------ Source records ------
-- ==== Sys2Proof/Laws/Decode.lean ====
section
/-! SUPPORT. The parts of the round trip between words, fields and commands. -/

namespace Sys2Proof.Laws

open Sys2Proof

@[simp] theorem fieldsOf_wordOf (f : Fields) : fieldsOf (wordOf f) = f := by
  obtain ⟨o, c, r, d⟩ := f
  simp only [fieldsOf, wordOf, Fields.mk.injEq]
  refine ⟨?_, ?_, ?_, ?_⟩ <;>
  · apply BitVec.eq_of_getLsbD_eq
    intro i hi
    simp only [BitVec.getLsbD_extractLsb', BitVec.getLsbD_append]
    grind

@[simp] theorem wordOf_fieldsOf (w : CmdWord) : wordOf (fieldsOf w) = w := by
  apply BitVec.eq_of_getLsbD_eq
  intro i hi
  simp only [fieldsOf, wordOf, BitVec.getLsbD_extractLsb', BitVec.getLsbD_append]
  grind

@[simp] theorem fieldsOf_encode (i : Instr) : fieldsOf (encode i) = fieldsOfInstr i :=
  fieldsOf_wordOf _

theorem decode_encode_eq (i : Instr) : decode (encode i) = decodeFields (fieldsOfInstr i) := by
  simp only [decode, fieldsOf_encode]

@[simp] theorem opcode_ofCode_code (o : Opcode) : Opcode.ofCode o.code = some o := by
  cases o <;> decide

theorem opcode_code_of_ofCode {c : BitVec 8} {o : Opcode} (h : Opcode.ofCode c = some o) : o.code = c := by
  simpa using List.find?_some h

@[simp] theorem csr_ofAddress_address (c : CsrName) : CsrName.ofAddress c.address = some c := by
  cases c <;> decide

theorem csr_address_of_ofAddress {a : CsrAddr} {c : CsrName} (h : CsrName.ofAddress a = some c) :
    c.address = a := by
  simpa using List.find?_some h

/-- The upper half of every command word: OPC, CSR and RSV (R80). -/
theorem wordOf_high (f : Fields) : (wordOf f).extractLsb' 32 32 = f.opc ++ f.csr ++ f.rsv := by
  apply BitVec.eq_of_getLsbD_eq
  intro i hi
  simp only [wordOf, BitVec.getLsbD_extractLsb', BitVec.getLsbD_append]
  grind

end Sys2Proof.Laws
end

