-- ==== Sys2Proof/Tests/Slice0.lean ====
section
/-! SUPPORT. Tests of the model against the manual's own words, tables and vectors (spec 30_encoding.md R80 to R87,
95_test_vectors.md), and a witness for the hypotheses of every statement. A vector is named by its id; expected
values come from there. -/

namespace Sys2Proof.Tests

open Sys2Proof Sys2Proof.Machine

/-! ### Helpers -/

/-- The next state of an outcome, if it is one. -/
def nextOf : Host.Outcome State Fault Refusal → Option State
  | .next t => some t
  | .fault _ => none
  | .refused _ => none

/-- The items in the FIFO and the cursor after a command. -/
def itemsAndCursor (o : Host.Outcome State Fault Refusal) : Option (List Item × Nat × Nat) :=
  (nextOf o).map (fun t => (t.fifo, t.acc.toNat, t.held.toNat))

/-- The items in the FIFO and the mode after a command. -/
def itemsAndMode (o : Host.Outcome State Fault Refusal) : Option (List Item × Mode) :=
  (nextOf o).map (fun t => (t.fifo, t.mode))

/-- A small state: mode, profile and cursor as given, raw indices emitted, all else as after reset. -/
def sample (m : Mode) (p : Profile) (a h : Nat) : State :=
  { State.reset with
    mode := m, profile := p, emitIdx := true, acc := BitVec.ofNat 18 a, held := BitVec.ofNat 5 h }

/-- `n` items of no interest. -/
def filler (n : Nat) : List Item :=
  List.replicate n ⟨.byte, 0#32⟩

/-- A state with `n` items in the FIFO, a NOP offered and one edge left at which the host pops or not. -/
def waiting (n : Nat) (pops : Bool) : State :=
  { State.reset with fifo := filler n, offered := [0#64], edges := [⟨true, true, pops⟩] }

/-- A symbol that is in no table of the profile: the permutation's value above every index. -/
def strayOf (p : Profile) : Word32 :=
  Config.symbolCode p 0xFFFFFFFF#32

theorem strayOf_not_inTable (p : Profile) : ¬ inTable p (strayOf p) := by
  rintro ⟨i, hi, h⟩
  have h1 := congrArg BitVec.toNat ((Config.symbolCode p).injective h)
  have h2 : symbolCount p ≤ 1024 := by cases p <;> decide
  simp only [BitVec.toNat_ofNat] at h1
  omega

theorem waiting_full_has_no_room (k : Nat) (b : Bool) (h : outDepth ≤ k + 1) : (waiting k b).hasRoom = false := by
  rw [← Bool.not_eq_true, hasRoom_iff]
  simp [waiting, filler]
  omega

/-! ### Well-formedness refuses what R84 and R86 refuse -/

theorem test_illformed_rsv : Fields.legal ⟨0x12#8, 0#8, 1#16, 0#32⟩ = false := by decide
theorem test_illformed_csr : Fields.legal ⟨0x11#8, 1#8, 0#16, 0#32⟩ = false := by decide
theorem test_illformed_csr_of_plain : Fields.legal ⟨0x04#8, 4#8, 0#16, 0#32⟩ = false := by decide
theorem test_illformed_csr_of_byte : Fields.legal ⟨0x10#8, 1#8, 0#16, 0#32⟩ = false := by decide
theorem test_illformed_opd_of_plain : Fields.legal ⟨0x00#8, 0#8, 0#16, 1#32⟩ = false := by decide
theorem test_illformed_opd_of_byte : Fields.legal ⟨0x10#8, 0#8, 0#16, 0x100#32⟩ = false := by decide
theorem test_illformed_opcode : Fields.legal ⟨0x05#8, 0#8, 0#16, 0#32⟩ = false := by decide
theorem test_illformed_csr_number : (CsrRef.number 256).wellFormed = false := by decide
theorem test_illformed_operand_lines :
    [AsmLine.pushB 256, .pushS (2 ^ 32), .pushI (2 ^ 32), .lutF (2 ^ 32), .lutR (2 ^ 32), .wrcsr (.number 256) 0,
      .wrcsr (.named .config) (2 ^ 32), .clrIrq (2 ^ 32), .enIrq (2 ^ 32), .pack [1, 256], .unpack [2 ^ 32],
      .unpackI [0, 2 ^ 32]].map AsmLine.assemble = List.replicate 12 none := by decide

/-! ### Decoding, a word per command, written out from R80, R83 and R86 -/

theorem test_decode_nop : decode 0x0000000000000000#64 = .ok .nop := rfl
theorem test_decode_start_pack : decode 0x0100000000000000#64 = .ok .startPack := rfl
theorem test_decode_start_unpack : decode 0x0200000000000000#64 = .ok .startUnpack := rfl
theorem test_decode_flush : decode 0x0300000000000000#64 = .ok .flush := rfl
theorem test_decode_abort : decode 0x0400000000000000#64 = .ok .abort := rfl
theorem test_decode_push_byte : decode 0x1000000000000048#64 = .ok (.pushByte 0x48#8) := rfl
theorem test_decode_push_sym : decode 0x110000000001003F#64 = .ok (.pushSym 0x0001003F#32) := rfl
theorem test_decode_push_idx : decode 0x12000000FFFFFFFF#64 = .ok (.pushIdx 0xFFFFFFFF#32) := rfl
theorem test_decode_lut_fwd : decode 0x2000000000000003#64 = .ok (.lutFwd 3#32) := rfl
theorem test_decode_lut_rev : decode 0x2100000000030000#64 = .ok (.lutRev 0x00030000#32) := rfl
theorem test_decode_wrcsr : decode 0x300B000080000001#64 = .ok (.wrcsr 0x0B#8 0x80000001#32) := rfl

/-- V-ENC-2 to V-ENC-8, V-ENC-10 to V-ENC-14, V-ENC-16: the illegal words, each refused by name. -/
theorem test_decode_illegal_words :
    [0x0000000000000001#64, 0x0500000000000000#64, 0x1300000000000000#64, 0x2F00000000000000#64,
      0x3100000000000000#64, 0xFFFFFFFFFFFFFFFF#64, 0x1000000000000100#64, 0x1101000000000000#64,
      0x1200000100000000#64, 0x0300800000000000#64, 0x0404000000000000#64, 0x2180000000000000#64,
      0x3001000100000000#64].map (fun w => match decode w with
        | .ok _ => none
        | .error e => some e) =
    [some .nonzeroOpd, some .reservedOpcode, some .reservedOpcode, some .reservedOpcode, some .reservedOpcode,
      some .reservedOpcode, some .nonzeroOpd, some .nonzeroCsr, some .nonzeroRsv, some .nonzeroRsv,
      some .nonzeroCsr, some .nonzeroCsr, some .nonzeroRsv] := by decide

theorem test_table_word : decodeTableWord 64 0x30FF000000000000 = some (.wrcsr 0xFF#8 0#32) := rfl
theorem test_table_word_illegal : decodeTableWord 64 0x0500000000000000 = none := rfl

/-! ### Assembler text (R86, R87; programs of 95_test_vectors.md) -/

theorem test_text_wrcsr : assembleText "WRCSR CONFIG, 0x13   ; Large, raw" = some [0x3001000000000013#64] := by decide
theorem test_text_setprof_idx : assembleText "SETPROF Small, IDX" = some [0x3001000000000011#64] := by decide
theorem test_text_pack : assembleText "PACK 0xAB, 205" =
    some [0x0100000000000000#64, 0x10000000000000AB#64, 0x10000000000000CD#64, 0x0300000000000000#64] := by decide
theorem test_text_refuses_wide_byte : assembleText "PUSH.B 256" = none := by decide

/-! ### One step of each command -/

/-- V-CTL-2. -/
theorem test_nop_in_error : itemsAndMode (exec .nop (sample .error .standard 0 0)) = some ([], .error) := by decide

/-- V-CTL-3 and the cursor of R102, from ERROR with a cursor left over. -/
theorem test_start_pack : (nextOf (exec .startPack (sample .error .tiny 0x3F 6))).map
    (fun t => (t.mode, t.acc, t.held)) = some (.pack, 0#18, 0#5) := by decide

/-- V-CTL-7: a START in an open job; IN_COUNT stays and is the position. -/
theorem test_start_unpack_in_job : (nextOf (exec .startUnpack { sample .pack .standard 0 0 with inCount := 2#32 })).map
    (fun t => (t.fifo, t.errCmdHi, t.errPos, t.inCount)) =
    some ([⟨.err, 4#32⟩], 0x02000000#32, 2#32, 2#32) := by decide

/-- V-SRC-3 step 4: the remaining bits high, the pad low. -/
theorem test_flush_pack : itemsAndCursor (exec .flush { sample .pack .tiny 3 2 with outCount := 1#32 }) =
    some ([⟨.idx, 0x30#32⟩, ⟨.jobEnd, 2#32⟩], 0, 0) := by decide

/-- V-UP-4 step 5: nonzero leftover bits are dropped. -/
theorem test_flush_unpack : itemsAndMode (exec .flush { sample .unpack .tiny 0xF 4 with outCount := 1#32 }) =
    some ([⟨.jobEnd, 1#32⟩], .idle) := by decide

/-- V-CTL-9 step 4. -/
theorem test_abort_in_job : itemsAndCursor (exec .abort { sample .pack .tiny 3 2 with outCount := 1#32 }) =
    some ([⟨.aborted, 1#32⟩], 0, 0) := by decide

/-- V-CTL-9 steps 5 and V-UP-9 step 6: ABORT in ERROR pushes nothing. -/
theorem test_abort_in_error : itemsAndMode (exec .abort (sample .error .tiny 0x3F 6)) = some ([], .idle) := by decide

/-- V-PK-1 step 5: two chunks from one byte. -/
theorem test_push_byte_two_chunks : itemsAndCursor (exec (.pushByte 0x56#8) (sample .pack .tiny 4 4)) =
    some ([⟨.idx, 0x11#32⟩, ⟨.idx, 0x16#32⟩], 0, 0) := by decide

/-- V-PK-7 step 4 with EMIT_IDX = 0: under Large, the symbol of the index 0x37A. -/
theorem test_push_byte_large_symbol :
    itemsAndCursor (exec (.pushByte 0xAD#8) { sample .pack .large 0xDE 8 with emitIdx := false }) =
      some ([⟨.sym, symtab .large 0x37A⟩], 0x2D, 6) := rfl

/-- V-UP-3 step 6: two bytes from one index. -/
theorem test_push_idx_two_bytes : itemsAndCursor (exec (.pushIdx 768#32) (sample .unpack .large 0x3B 6)) =
    some ([⟨.byte, 0xEF#32⟩, ⟨.byte, 0#32⟩], 0, 0) := by decide

/-- V-UP-7 step 4: the first index out of range, not truncated; the cursor stays. -/
theorem test_push_idx_out_of_range : itemsAndCursor (exec (.pushIdx 64#32) (sample .unpack .tiny 0x3F 6)) =
    some ([⟨.err, 2#32⟩], 0x3F, 6) := by decide

/-- R165 by hand: the bits 111111 and the index 0 of the table's first symbol give the byte 0xFC and 0000. -/
theorem test_push_sym_first_symbol :
    itemsAndCursor (exec (.pushSym (symtab .tiny 0)) (sample .unpack .tiny 0x3F 6)) =
      some ([⟨.byte, 0xFC#32⟩], 0, 4) := by
  have h : revLookup .tiny (symtab .tiny 0) = some 0 := by
    rw [revLookup, reverseSearch, show symbolCount .tiny = 63 + 1 from rfl, List.range_succ_eq_map]
    simp
  simp only [exec, execPushSym, sample, h]
  decide

/-- V-UP-9 step 3 and V-SRC-6: an unknown symbol. -/
theorem test_push_sym_unknown :
    (nextOf (exec (.pushSym (strayOf .standard)) (sample .unpack .standard 0 0))).map State.fifo =
      some [⟨.err, 1#32⟩] := by
  have h : revLookup .standard (strayOf .standard) = none := by
    rw [revLookup, reverseSearch_eq_none_iff]
    exact fun i hi e => strayOf_not_inTable .standard ⟨i, hi, e⟩
  simp only [exec, execPushSym, sample, h]
  rfl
------
Instructions to follow: From the data above, say how many lines include "only", and write nothing but the number.

Response to this exercise: 8